=== Section Start ===

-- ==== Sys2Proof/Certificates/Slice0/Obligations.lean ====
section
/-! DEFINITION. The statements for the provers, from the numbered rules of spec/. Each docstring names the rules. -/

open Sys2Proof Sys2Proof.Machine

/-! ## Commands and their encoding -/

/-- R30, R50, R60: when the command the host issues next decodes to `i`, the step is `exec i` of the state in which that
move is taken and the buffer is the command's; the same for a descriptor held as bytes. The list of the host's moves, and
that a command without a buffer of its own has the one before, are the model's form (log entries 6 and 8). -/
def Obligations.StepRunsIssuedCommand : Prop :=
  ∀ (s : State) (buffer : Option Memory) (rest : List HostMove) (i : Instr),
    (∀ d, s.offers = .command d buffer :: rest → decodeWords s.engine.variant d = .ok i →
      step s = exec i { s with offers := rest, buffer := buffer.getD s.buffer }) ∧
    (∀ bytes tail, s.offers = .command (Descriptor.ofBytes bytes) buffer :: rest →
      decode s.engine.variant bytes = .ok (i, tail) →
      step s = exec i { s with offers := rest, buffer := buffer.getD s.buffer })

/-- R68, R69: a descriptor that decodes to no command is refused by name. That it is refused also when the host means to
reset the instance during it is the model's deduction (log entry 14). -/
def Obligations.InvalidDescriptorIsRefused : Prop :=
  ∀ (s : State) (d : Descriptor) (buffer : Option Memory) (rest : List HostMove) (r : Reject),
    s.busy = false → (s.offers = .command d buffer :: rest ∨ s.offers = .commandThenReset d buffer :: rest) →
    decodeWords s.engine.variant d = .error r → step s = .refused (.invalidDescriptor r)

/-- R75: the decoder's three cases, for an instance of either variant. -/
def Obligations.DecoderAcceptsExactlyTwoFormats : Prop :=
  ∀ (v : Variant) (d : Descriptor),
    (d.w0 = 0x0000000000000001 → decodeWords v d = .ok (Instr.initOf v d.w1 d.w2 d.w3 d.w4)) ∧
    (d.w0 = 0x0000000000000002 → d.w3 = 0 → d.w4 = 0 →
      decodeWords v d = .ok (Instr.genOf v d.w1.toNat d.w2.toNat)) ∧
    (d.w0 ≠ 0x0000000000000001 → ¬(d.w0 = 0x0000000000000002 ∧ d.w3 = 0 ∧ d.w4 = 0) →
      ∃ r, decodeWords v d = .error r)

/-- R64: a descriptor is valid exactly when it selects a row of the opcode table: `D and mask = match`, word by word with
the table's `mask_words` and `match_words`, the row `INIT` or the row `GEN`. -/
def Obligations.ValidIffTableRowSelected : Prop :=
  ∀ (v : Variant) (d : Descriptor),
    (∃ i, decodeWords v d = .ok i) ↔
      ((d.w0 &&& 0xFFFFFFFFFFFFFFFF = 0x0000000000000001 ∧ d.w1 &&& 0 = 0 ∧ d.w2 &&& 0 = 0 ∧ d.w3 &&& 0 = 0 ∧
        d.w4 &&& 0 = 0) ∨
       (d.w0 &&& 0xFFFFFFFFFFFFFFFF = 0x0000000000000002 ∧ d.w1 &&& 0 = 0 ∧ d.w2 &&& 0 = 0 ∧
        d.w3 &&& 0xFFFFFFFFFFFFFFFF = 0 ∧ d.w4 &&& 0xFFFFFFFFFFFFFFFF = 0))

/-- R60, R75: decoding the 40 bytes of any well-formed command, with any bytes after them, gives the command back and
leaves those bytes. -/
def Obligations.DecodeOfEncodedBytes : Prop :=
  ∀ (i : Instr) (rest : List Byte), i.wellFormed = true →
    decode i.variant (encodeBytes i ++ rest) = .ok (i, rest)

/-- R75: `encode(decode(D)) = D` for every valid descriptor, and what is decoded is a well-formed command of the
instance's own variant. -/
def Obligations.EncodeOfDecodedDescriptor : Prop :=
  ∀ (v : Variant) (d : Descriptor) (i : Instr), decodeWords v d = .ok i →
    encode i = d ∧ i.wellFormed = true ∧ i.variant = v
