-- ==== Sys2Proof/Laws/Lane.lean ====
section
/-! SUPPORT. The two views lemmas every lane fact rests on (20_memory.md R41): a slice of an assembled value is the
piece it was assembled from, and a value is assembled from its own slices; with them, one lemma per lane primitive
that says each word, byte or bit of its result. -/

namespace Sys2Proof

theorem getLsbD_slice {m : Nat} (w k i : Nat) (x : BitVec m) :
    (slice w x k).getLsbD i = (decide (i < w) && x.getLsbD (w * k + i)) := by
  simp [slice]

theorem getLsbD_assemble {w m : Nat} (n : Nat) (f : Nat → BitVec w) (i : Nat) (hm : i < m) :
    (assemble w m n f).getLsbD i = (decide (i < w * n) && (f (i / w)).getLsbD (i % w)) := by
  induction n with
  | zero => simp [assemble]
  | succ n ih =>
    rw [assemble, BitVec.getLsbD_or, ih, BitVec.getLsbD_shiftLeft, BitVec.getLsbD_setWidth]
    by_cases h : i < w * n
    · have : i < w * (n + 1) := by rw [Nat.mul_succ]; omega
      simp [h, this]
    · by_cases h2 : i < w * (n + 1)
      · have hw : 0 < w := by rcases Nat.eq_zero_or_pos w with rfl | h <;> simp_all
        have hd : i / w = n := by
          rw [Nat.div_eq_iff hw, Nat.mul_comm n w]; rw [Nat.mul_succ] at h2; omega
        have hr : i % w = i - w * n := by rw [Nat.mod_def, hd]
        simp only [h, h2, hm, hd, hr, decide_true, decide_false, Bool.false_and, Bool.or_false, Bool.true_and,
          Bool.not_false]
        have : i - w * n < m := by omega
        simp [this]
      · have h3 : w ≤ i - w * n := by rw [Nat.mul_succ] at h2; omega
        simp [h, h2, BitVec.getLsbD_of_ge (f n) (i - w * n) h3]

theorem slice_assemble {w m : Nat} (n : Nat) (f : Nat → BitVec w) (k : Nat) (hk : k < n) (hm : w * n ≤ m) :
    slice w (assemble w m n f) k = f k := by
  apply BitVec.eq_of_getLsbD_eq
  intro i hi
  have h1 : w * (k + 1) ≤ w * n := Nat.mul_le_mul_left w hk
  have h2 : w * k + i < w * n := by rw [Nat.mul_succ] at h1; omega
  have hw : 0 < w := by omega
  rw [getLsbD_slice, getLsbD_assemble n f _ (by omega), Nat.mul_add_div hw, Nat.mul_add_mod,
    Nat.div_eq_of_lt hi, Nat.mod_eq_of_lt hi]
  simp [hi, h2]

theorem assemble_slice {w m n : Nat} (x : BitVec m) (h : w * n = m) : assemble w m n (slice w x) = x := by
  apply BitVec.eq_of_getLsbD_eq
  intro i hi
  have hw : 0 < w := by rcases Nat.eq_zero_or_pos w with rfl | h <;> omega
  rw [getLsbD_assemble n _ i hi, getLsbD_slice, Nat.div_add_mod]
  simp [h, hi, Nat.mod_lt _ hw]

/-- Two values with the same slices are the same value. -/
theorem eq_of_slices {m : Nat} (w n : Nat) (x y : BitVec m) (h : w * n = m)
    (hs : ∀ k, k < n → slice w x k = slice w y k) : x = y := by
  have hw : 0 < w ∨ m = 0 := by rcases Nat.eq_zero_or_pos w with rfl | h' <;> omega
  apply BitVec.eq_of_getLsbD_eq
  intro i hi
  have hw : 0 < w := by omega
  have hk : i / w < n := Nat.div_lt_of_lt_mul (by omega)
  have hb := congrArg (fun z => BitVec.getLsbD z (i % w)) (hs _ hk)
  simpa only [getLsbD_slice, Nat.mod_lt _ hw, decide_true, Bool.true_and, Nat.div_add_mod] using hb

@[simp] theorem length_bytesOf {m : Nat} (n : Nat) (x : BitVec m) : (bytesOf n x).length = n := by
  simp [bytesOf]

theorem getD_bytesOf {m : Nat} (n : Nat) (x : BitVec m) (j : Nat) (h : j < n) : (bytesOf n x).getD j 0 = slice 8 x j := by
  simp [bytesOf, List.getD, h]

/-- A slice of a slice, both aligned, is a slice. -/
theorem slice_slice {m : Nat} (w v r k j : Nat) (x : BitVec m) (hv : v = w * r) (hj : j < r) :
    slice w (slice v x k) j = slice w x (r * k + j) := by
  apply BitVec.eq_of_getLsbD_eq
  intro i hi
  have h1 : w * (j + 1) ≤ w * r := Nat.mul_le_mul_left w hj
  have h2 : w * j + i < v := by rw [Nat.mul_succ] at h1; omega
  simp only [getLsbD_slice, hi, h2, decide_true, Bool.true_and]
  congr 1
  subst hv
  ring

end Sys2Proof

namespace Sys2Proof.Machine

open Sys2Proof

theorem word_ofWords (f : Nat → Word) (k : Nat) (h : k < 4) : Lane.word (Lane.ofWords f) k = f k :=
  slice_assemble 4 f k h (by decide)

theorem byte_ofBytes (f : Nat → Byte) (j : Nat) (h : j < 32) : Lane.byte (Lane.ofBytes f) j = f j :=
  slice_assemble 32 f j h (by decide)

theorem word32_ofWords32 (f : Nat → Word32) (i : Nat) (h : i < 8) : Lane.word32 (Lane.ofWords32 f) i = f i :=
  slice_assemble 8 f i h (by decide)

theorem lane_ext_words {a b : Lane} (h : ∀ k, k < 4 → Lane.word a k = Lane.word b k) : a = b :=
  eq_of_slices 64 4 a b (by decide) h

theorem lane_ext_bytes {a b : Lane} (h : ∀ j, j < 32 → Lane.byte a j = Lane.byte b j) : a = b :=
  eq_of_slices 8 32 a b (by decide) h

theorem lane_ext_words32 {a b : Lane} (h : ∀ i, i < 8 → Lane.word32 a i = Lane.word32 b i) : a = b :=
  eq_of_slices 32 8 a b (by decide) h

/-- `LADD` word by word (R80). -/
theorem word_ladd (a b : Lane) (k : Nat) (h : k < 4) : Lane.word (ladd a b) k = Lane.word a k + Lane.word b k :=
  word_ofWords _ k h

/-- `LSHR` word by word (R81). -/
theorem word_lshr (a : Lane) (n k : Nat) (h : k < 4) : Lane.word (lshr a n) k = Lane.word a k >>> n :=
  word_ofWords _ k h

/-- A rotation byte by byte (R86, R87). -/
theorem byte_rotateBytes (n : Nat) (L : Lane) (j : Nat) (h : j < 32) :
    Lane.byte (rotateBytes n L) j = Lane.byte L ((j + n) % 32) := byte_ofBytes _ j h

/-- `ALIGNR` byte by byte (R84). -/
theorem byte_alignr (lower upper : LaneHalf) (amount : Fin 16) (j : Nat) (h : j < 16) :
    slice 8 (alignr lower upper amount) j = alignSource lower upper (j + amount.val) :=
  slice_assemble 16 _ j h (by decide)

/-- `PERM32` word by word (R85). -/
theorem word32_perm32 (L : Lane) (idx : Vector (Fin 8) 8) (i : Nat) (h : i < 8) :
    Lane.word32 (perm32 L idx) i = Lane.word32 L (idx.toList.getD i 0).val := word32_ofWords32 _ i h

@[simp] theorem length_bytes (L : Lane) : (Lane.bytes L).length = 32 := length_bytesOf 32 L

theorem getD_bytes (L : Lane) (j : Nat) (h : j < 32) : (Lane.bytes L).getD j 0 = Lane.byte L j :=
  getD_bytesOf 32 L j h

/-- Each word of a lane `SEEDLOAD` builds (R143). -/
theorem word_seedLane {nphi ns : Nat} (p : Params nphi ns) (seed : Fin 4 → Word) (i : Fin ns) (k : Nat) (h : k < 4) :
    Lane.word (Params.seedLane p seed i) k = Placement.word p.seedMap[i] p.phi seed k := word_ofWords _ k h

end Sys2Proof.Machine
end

=== Section End ===

Starting with the line that holds "move is taken" and ending with the line that holds "decodeWords v d = .ok (Instr.genOf", retype every line in the data above exactly, and nothing else.

move is taken and the buffer is the command's; the same for a descriptor held as bytes. The list of the host's moves, and
that a command without a buffer of its own has the one before, are the model's form (log entries 6 and 8). -/
def Obligations.StepRunsIssuedCommand : Prop :=
  ∀ (s : State) (buffer : Option Memory) (rest : List HostMove) (i : Instr),
    (∀ d, s.offers = .command d buffer :: rest → decodeWords s.engine.variant d = .ok i →
      step s = exec i { s with offers := rest, buffer := buffer.getD s.buffer }) ∧
    (∀ bytes tail, s.offers = .command (Descriptor.ofBytes bytes) buffer :: rest →
      decode s.engine.variant bytes = .ok (i, tail) →
      step s = exec i { s with offers := rest, buffer := buffer.getD s.buffer })

/-- R68, R69: a descriptor that decodes to no command is refused by name. That it is refused also when the host means to
reset the instance during it is the model's deduction (log entry 14). -/
def Obligations.InvalidDescriptorIsRefused : Prop :=
  ∀ (s : State) (d : Descriptor) (buffer : Option Memory) (rest : List HostMove) (r : Reject),
    s.busy = false → (s.offers = .command d buffer :: rest ∨ s.offers = .commandThenReset d buffer :: rest) →
    decodeWords s.engine.variant d = .error r → step s = .refused (.invalidDescriptor r)

/-- R75: the decoder's three cases, for an instance of either variant. -/
def Obligations.DecoderAcceptsExactlyTwoFormats : Prop :=
  ∀ (v : Variant) (d : Descriptor),
    (d.w0 = 0x0000000000000001 → decodeWords v d = .ok (Instr.initOf v d.w1 d.w2 d.w3 d.w4)) ∧
    (d.w0 = 0x0000000000000002 → d.w3 = 0 → d.w4 = 0 →
      decodeWords v d = .ok (Instr.genOf v d.w1.toNat d.w2.toNat)) ∧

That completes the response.